Today’s look at India’s urban future. A collection of rural villages in Andhra Pradesh is set to become India’s first smart city, called Amaravati, to be built from scratch and eventually home to 3.5 million people. “India’s second growth story will start from Amaravati,” Sreedhar Cherukuri, the Andhra Pradesh development commissioner told the Wall Street Journal (paywall). It is one of 100 smart-city developments India’s Prime Minister Narendra Modi wants to build across the country.

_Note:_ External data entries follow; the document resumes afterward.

-- ==== Sys2Proof/WellFormed.lean ====
section
/-! DEFINITION. When a command is well formed: its operands can be those of the step its row names. -/

namespace Sys2Proof

/-- Well-formedness of a command. A FRAME_ARRIVAL brings at least the last CHECK byte and at most one whole frame of 6 to
261 bytes (02, section 2.1). The types of the other operands admit legal values only. -/
def Instr.wellFormed : Instr → Bool
  | .frameArrival bytes => decide (1 ≤ bytes.length ∧ bytes.length ≤ 261)
  | _ => true

end Sys2Proof
end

In Amaravati, planners envision using technology to tackle the problems of India’s urban hubs. Aerial drones will check for informal housing. Underground power lines and smart meters will make electricity theft impossible. A biometric database of every property owner will “prevent owners from dodging visits by government debt collectors,” the Wall Street Journal reports.
Local farmers — about 100,000 occupy the site of the future Amaravati — have been trading farmland for the promise of urban plots. Meanwhile, planners are scoping out “micro-plots” for low-income business owners, starting at $3,000 for a 50-square-meter spot. (At that price, micro-financiers will probably follow.) The Andhra Pradesh development agency plans to preserve the 12,000-person village of Tulluru, close to the future city center, as a heritage site.
Not everyone is convinced. All that monitoring smacks of Big Brother. Criticsargue the project diverts resources away from investing in existing cities, especially the rapidly growing second- and third-tier urban centers. “The focus should be on how these cities can grow sustainably,” Ani Dasgupta of the World Resources Institute Ross Center for Sustainable Cities says.